You are now ready to compute the saliency map of the model on a randomly selected image. The saliency map should be computed by calculating the gradient of the model's top-scoring logit prediction with respect to the input image.

You should now complete the following function to compute the saliency map.

* The function takes the `vgg16` model and `resized_img` as input arguments, as well as the `get_model_predictions` function
* It should compute the model predictions using `get_model_predictions`
* The function should calculate which logit has the maximum score out of the model predictions
* Using automatic differentiation, it should then compute the gradient of this logit with respect to the input image Tensor
  * This implementation will be backend-specific. Your function should detect the current backend (`tensorflow` or `torch`) and implement the automatic differentiation accordingly
* This will give gradients of shape `(224, 224, 3)`. To display the saliency map, the function should take the maximum absolute value of the gradient over the channel dimensions at each spatial location
  * This will result in a Tensor of shape `(224, 224)`
* The function should then return the resulting saliency map Tensor and the decoded predictions in a tuple `(sm, decoded_preds)`

In [None]:
#### GRADED CELL ####

# Complete the following function.
# Make sure not to change the function name or arguments.

def saliency_map(vgg16, resized_img, get_model_predictions=get_model_predictions):
    """
    This function should compute the saliency map as described above.
    It should return the tuple (saliency_map, decoded_predictions).
    """
    backend = keras.config.backend()
    if backend == 'tensorflow':
        with tf.GradientTape() as tape:
            tape.watch(resized_img)
            preds, decoded = get_model_predictions(vgg16, resized_img)
            preds = tf.squeeze(preds)
            argmax = tf.math.argmax(preds)
            max_logit = preds[argmax]
        grads = tape.gradient(max_logit, resized_img)
        sm = tf.reduce_max(tf.math.abs(grads), axis=-1)
    elif backend == 'torch':
        resized_img.requires_grad_()
        # vgg16.zero_grad()
        preds, decoded = get_model_predictions(vgg16, resized_img)
        preds = preds.squeeze(dim=0)
        score_max = preds.max()
        score_max.backward()
        sm, _ = torch.max(torch.abs(resized_img.grad), dim=-1)
    else:
        raise ValueError("Only torch and tensorflow backends supported")
    return sm, decoded

In [None]:
# Compute the saliency map for a randomly selected image

img_file, label = sample_random_image_and_label()
resized_img = load_and_resize_image(img_file, (224, 224, 3))
sm, decoded_preds = saliency_map(vgg16, resized_img)

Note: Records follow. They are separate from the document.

-- ==== Sys2Proof/Machine/Time.lean ====
section
/-! DEFINITION. Sys2Proof/Machine/Time.lean: the time base: the clocks' advance (R66 to R70), working time's states (R72,
R73), domain selection (R74 to R76) and the time commands. -/

namespace Sys2Proof.Machine
open Sys2Proof

/-! ### The advance of the clocks -/

/-- Seconds wrap at 2^48 (R66). -/
def clkWrap : Nat := 2 ^ 48 * 10 ^ 9 * 2 ^ 32

/-- The nominal increment of a TCLK cycle in units of 2^-32 ns (R67). -/
def nominalInc (phase : Nat) : Nat := if phase % 3 = 2 then 0xD5555556 else 0xD5555555

/-- An increment scaled by (1 + r × 2^-40), truncated toward zero (R68, R70). -/
def scaleInc (inc : Nat) (r : Int) : Nat := (((inc : Int) * (2 ^ 40 + r)).tdiv (2 ^ 40)).toNat

/-- RATE of a domain: false A, true B (R68). -/
def rateOf (s : State) (d : Bool) : Int := signed 32 (rd s (if d then 0x00060070 else 0x00060050)).toNat

/-- A domain clock. -/
def domClk (s : State) (d : Bool) : Nat := if d then s.tim.domB else s.tim.domA

/-- WT_STATE: 0 UNINIT, 1 TRACKING, 2 HOLDOVER, 3 FREE. -/
def wtState (s : State) : Nat := fld (rd s 0x00060010) 27 26

/-- TIM_STATUS.SEL: the domain followed. -/
def selOf (s : State) : Bool := bit (rd s 0x00060010) 25

/-- The slew s of R70: TIM_WT_SLEW. -/
def slewOf (s : State) : Int := signed 32 (rd s 0x00060034).toNat

/-- Working time's increment in a TCLK cycle (R70, R72, R73). -/
def wtInc (s : State) : Nat :=
  let nom := nominalInc s.tim.phase
  match wtState s with
  | 1 => scaleInc (scaleInc nom (rateOf s (selOf s))) (slewOf s)
  | 2 => scaleInc nom s.tim.holdRate
  | 3 => nom
  | _ => 0

/-- One TCLK cycle of the time base (R67, R68, R70). -/
def tclk (s : State) : State :=
  let nom := nominalInc s.tim.phase
  { s with tim := { s.tim with
      phase := (s.tim.phase + 1) % 3
      domA := (s.tim.domA + scaleInc nom (rateOf s false)) % clkWrap
      domB := (s.tim.domB + scaleInc nom (rateOf s true)) % clkWrap
      wt := (s.tim.wt + wtInc s) % clkWrap } }

/-- delta of R70 in units of 2^-32 ns. -/
def deltaOf (s : State) (d : Bool) : Int := (domClk s d : Int) - s.tim.wt

/-! ### Working time's states (R72, R73, R75) -/

/-- NOW40 - based distance of a target: (TARGET − NOW40) as a signed 40-bit value (R82). -/
def coneDist (s : State) (tgt : Nat) : Int := signed 40 (unsigned 40 ((tgt : Int) - now40 s))

/-- CONE_STATUS of a Cone. -/
def coneStatus (n : Nat) : Nat := 0x00061024 + 0x40 * n

/-- A Cone sets LATE (R83, R89). -/
def coneLate (n : Nat) (s : State) : State := raiseLive (lfTim 6) (wrB (coneStatus n) 31 true s)

/-- At initialisation an armed Cone whose target is at or before NOW40 is late (R83). -/
def conesLate (s : State) : State :=
  s.cones.foldl (fun s e =>
    if rdB s (coneStatus e.1) 29 && !e.2.waitPlan && decide (coneDist s e.2.tgt ≤ 0) then coneLate e.1 s else s) s

/-- Set WT_STATE and SEL. -/
def setWt (st : Nat) (sel : Bool) (s : State) : State := wrF 0x00060010 27 26 st (wrB 0x00060010 25 sel s)

/-- Working time is initialised from a clock value (R72): no WT_SWITCH. -/
def wtInit (v st : Nat) (sel : Bool) (s : State) : State :=
  let s := { s with tim := { s.tim with wt := v, initWait := false } }
  conesLate (wr 0x00060034 0 (wrB 0x00060010 31 true (setWt st sel s)))

/-- Working time follows a domain from now on (R75); WT_SWITCH is raised where SEL changes. -/
def wtFollow (d : Bool) (s : State) : State :=
  let was := selOf s
  let s := { (setWt 1 d s) with tim := { s.tim with revertRun := false } }
  let s := setLive (lfTim 1) false s
  if was != d then raise (lfTim 0) s else s

/-- Working time returns from HOLDOVER or FREE to TRACKING (R73): a residual above 1 ms is reported. -/
def wtRelock (d : Bool) (s : State) : State :=
  let s := wtFollow d s
  if 10 ^ 6 * 2 ^ 32 < (deltaOf s d).natAbs then raise (lfTim 2) s else s

/-- Working time enters HOLDOVER at the selected domain's last rate, with s = 0 (R73). -/
def wtHoldover (s : State) : State :=
  let s := { s with tim := { s.tim with holdRate := rateOf s (selOf s), revertRun := false } }
  raiseLive (lfTim 1) (wr 0x00060034 0 (wrF 0x00060010 27 26 2 s))

/-- A domain is LOCKED. -/
def domLocked (s : State) (d : Bool) : Bool := (if d then fld (rd s 0x00060010) 9 8 else fld (rd s 0x00060010) 1 0) == 2

/-- TIM_SEL_CMD.SELECT. -/
def selectOf (s : State) : Nat := fld (rd s 0x000600A0) 1 0

/-- TIM_CFG.AUTO_SEL. -/
def autoSel (s : State) : Bool := rdB s 0x00060014 24

/-- The domain that a working time without one may take: the forced one, A before B under R74, else A alone (R76). -/
def wtCandidate (s : State) : Option Bool :=
  match selectOf s with
  | 1 => if domLocked s false then some false else none
  | 2 => if domLocked s true then some true else none
  | _ => if domLocked s false then some false else if autoSel s && domLocked s true then some true else none

/-- Selection while TRACKING without a force under R74. -/
def selAutoNow (s : State) : State :=
  match selOf s, domLocked s false, domLocked s true with
  | false, true, _ => s
  | false, false, true => wtFollow true s
  | false, false, false => wtHoldover s
  | true, true, false => wtFollow false s
  | true, false, false => wtHoldover s
  | true, true, true => { s with tim := { s.tim with revertRun := decide (rdF s 0x00060014 23 16 ≠ 0) } }
  | true, false, true => { s with tim := { s.tim with revertRun := false } }

/-- The selection that the domains' states call for (R72 to R76). -/
def reselect (s : State) : State :=
  match wtState s with
  | 0 => match wtCandidate s with
    | some d => if s.tim.initWait then wtInit (domClk s d) 1 d s else s
    | none => s
  | 1 =>
    if selectOf s = 1 ∨ selectOf s = 2 then
      let d := decide (selectOf s = 2)
      if !domLocked s d then wtHoldover s else if selOf s = d then s else wtFollow d s
    else if autoSel s then selAutoNow s
    else if domLocked s false then (if selOf s then wtFollow false s else s) else wtHoldover s
  | _ => match wtCandidate s with
    | some d => wtRelock d s
    | none => s

/-! ### Commands -/

/-- SLEW_UPDATE (R70): the slew is recomputed from the offset to the selected domain. -/
def execSlewUpdate (s : State) : Host.Outcome State Fault Refusal :=
  let dl := deltaOf s (selOf s)
  let shift := min 10 (rdF s 0x00060014 13 10)
  let v := clampI (-109951162) 109951162 ((dl * 2 ^ 8).tdiv ((2 ^ shift : Nat) * 1000000))
  let off := clampI (-(2 ^ 31 - 1)) (2 ^ 31 - 1) (dl.tdiv (2 ^ 32))
  done s (if wtState s = 0 then s
    else
      let s' := wr 0x00060030 (w32 (unsigned 32 off)) s
      if wtState s = 1 then wr 0x00060034 (w32 (unsigned 32 v)) s' else s')

/-- RATE_WRITE (R68): Kiln firmware only; saturated at ±500 ppm with RATE_SAT. -/
def execRateWrite (req : Requester) (domB : Bool) (rate : Word) (s : State) : Host.Outcome State Fault Refusal :=
  let k := if domB then 0x00060070 else 0x00060050
  let v := signed 32 rate.toNat
  let c := clampI (-549755814) 549755814 v
  done s (regCmd req (decide (req = .kiln)) k (fun s =>
    let s := wr k (w32 (unsigned 32 c)) s
    if c ≠ v then raise (lfTim 5) s else s) s)

/-- DOMAIN_STEP (R69): the signed step is added to the domain clock in one cycle. -/
def execDomainStep (req : Requester) (domB : Bool) (s : State) : Host.Outcome State Fault Refusal :=
  let k := if domB then 0x00060074 else 0x00060054
  done s (regCmd req (decide (req = .kiln)) (k + 8) (fun s =>
    let step := (signed 32 (rd s k).toNat * 10 ^ 9 + signed 32 (rd s (k + 4)).toNat) * 2 ^ 32
    let v := (((domClk s domB : Int) + step) % (clkWrap : Int)).toNat
    { s with tim := if domB then { s.tim with domB := v } else { s.tim with domA := v } }) s)

/-- A domain's state changes (R72 to R75); a disabled domain stays UNLOCKED. -/
def domainState (domB : Bool) (st : Nat) (s : State) : State :=
  let en := rdB s (if domB then 0x00060044 else 0x00060040) 31
  let st := if en then st else 0
  let was := domLocked s domB
  let s := if domB then wrF 0x00060010 9 8 st s else wrF 0x00060010 1 0 st s
  let lf := lfTim (if domB then 4 else 3)
  let s := setLive lf (en && st != 2) s
  let s := if was && st != 2 then raise lf s else s
  reselect s

/-- DOMAIN_STATE_CHANGE (R72 to R75): Kiln firmware sets a domain's state. -/
def execDomainStateChange (domB : Bool) (st : Fin 4) (s : State) : Host.Outcome State Fault Refusal :=
  done s (domainState domB st s)

/-- INIT_WAIT_EXPIRY (R72): working time takes the seed and runs FREE. -/
def execInitWaitExpiry (s : State) : Host.Outcome State Fault Refusal :=
  done s (if s.tim.initWait && wtState s == 0 then
      wtInit (clkOfWords (rd s 0x00060020).toNat (rd s 0x00060024).toNat (rd s 0x00060028).toNat % clkWrap) 3 false s
    else s)

/-- REVERT_HOLD_EXPIRY (R74, R75): selection returns to domain A. -/
def execRevertHoldExpiry (s : State) : Host.Outcome State Fault Refusal :=
  done s (if s.tim.revertRun && wtState s == 1 && selectOf s == 0 && autoSel s && selOf s && domLocked s false && domLocked s true
    then wtFollow false s else s)

/-- SEL_AUTO (R75, R76): the force ends. -/
def execSelAuto (req : Requester) (s : State) : Host.Outcome State Fault Refusal :=
  done s (regCmd req (hostRights req) 0x000600A0 (fun s =>
    reselect (wrB 0x00060010 24 false (wrF 0x000600A0 1 0 0 s))) s)

/-- A force toward a domain (R76): refused unless it is LOCKED. -/
def selForce (d : Bool) (s : State) : State :=
  if domLocked s d then reselect (wrB 0x00060010 24 true (wrF 0x000600A0 1 0 (if d then 2 else 1) s))
  else wrB 0x000600A0 31 true s

/-- SEL_FORCE_A (R75, R76). -/
def execSelForceA (req : Requester) (s : State) : Host.Outcome State Fault Refusal :=
  done s (regCmd req (hostRights req) 0x000600A0 (selForce false) s)

/-- SEL_FORCE_B (R75, R76). -/
def execSelForceB (req : Requester) (s : State) : Host.Outcome State Fault Refusal :=
  done s (regCmd req (hostRights req) 0x000600A0 (selForce true) s)

/-- AUTO_SEL_ENABLE (R75, R76): AUTO_SEL goes from 0 to 1 unless locked (R6). -/
def execAutoSelEnable (req : Requester) (s : State) : Host.Outcome State Fault Refusal :=
  done s (regCmd req (hostOrKiln req) 0x00060014 (fun s =>
    if locked s then s else reselect (wrB 0x00060014 24 true s)) s)

/-- TIM_SNAP (R81): the three clocks are latched in one cycle. -/
def execTimSnap (req : Requester) (s : State) : Host.Outcome State Fault Refusal :=
  done s (regCmd req (hostOrKiln req) 0x000600B0 (fun s =>
    wrWords 0x000600B4 (clkWords s.tim.wt ++ clkWords s.tim.domA ++ clkWords s.tim.domB) s) s)

/-- WT_NS_READ (R80): a read of a clock's NS word; its other two words go to the shadows. -/
def execWtNsRead (which : Fin 3) (s : State) : Host.Outcome State Fault Refusal :=
  let k := if which.val = 0 then 0x00060000 else 0x00060070 + 0x10 * which.val
  let c := if which.val = 0 then s.tim.wt else domClk s (decide (which.val = 2))
  let w := clkWords c
  done s (setRdata (w.getD 0 0) (setShadows (k + 4) [w.getD 1 0, w.getD 2 0] s))

end Sys2Proof.Machine
end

plt.figure(figsize=(12, 5))
plt.subplot(121)
plt.imshow(ops.convert_to_numpy(resized_img) / 255.)
plt.axis('off')
plt.title("Ground truth label: {}".format(label))

plt.subplot(122)
plt.imshow(ops.convert_to_numpy(sm), cmap='hot')
plt.axis('off')
plt.title("Saliency map")
plt.show()

print("Model predictions:\n{}".format(decoded_preds))

Note how the saliency maps highlight the regions of the image that give rise to the model's top prediction. Usually this is centred on the object location (particularly when the model prediction is correct), but can also sometimes show other features of the image that help the model to make its prediction.

Congratulations on completing this week's assignment! You have now seen how to compute saliency maps for a pre-trained CNN model.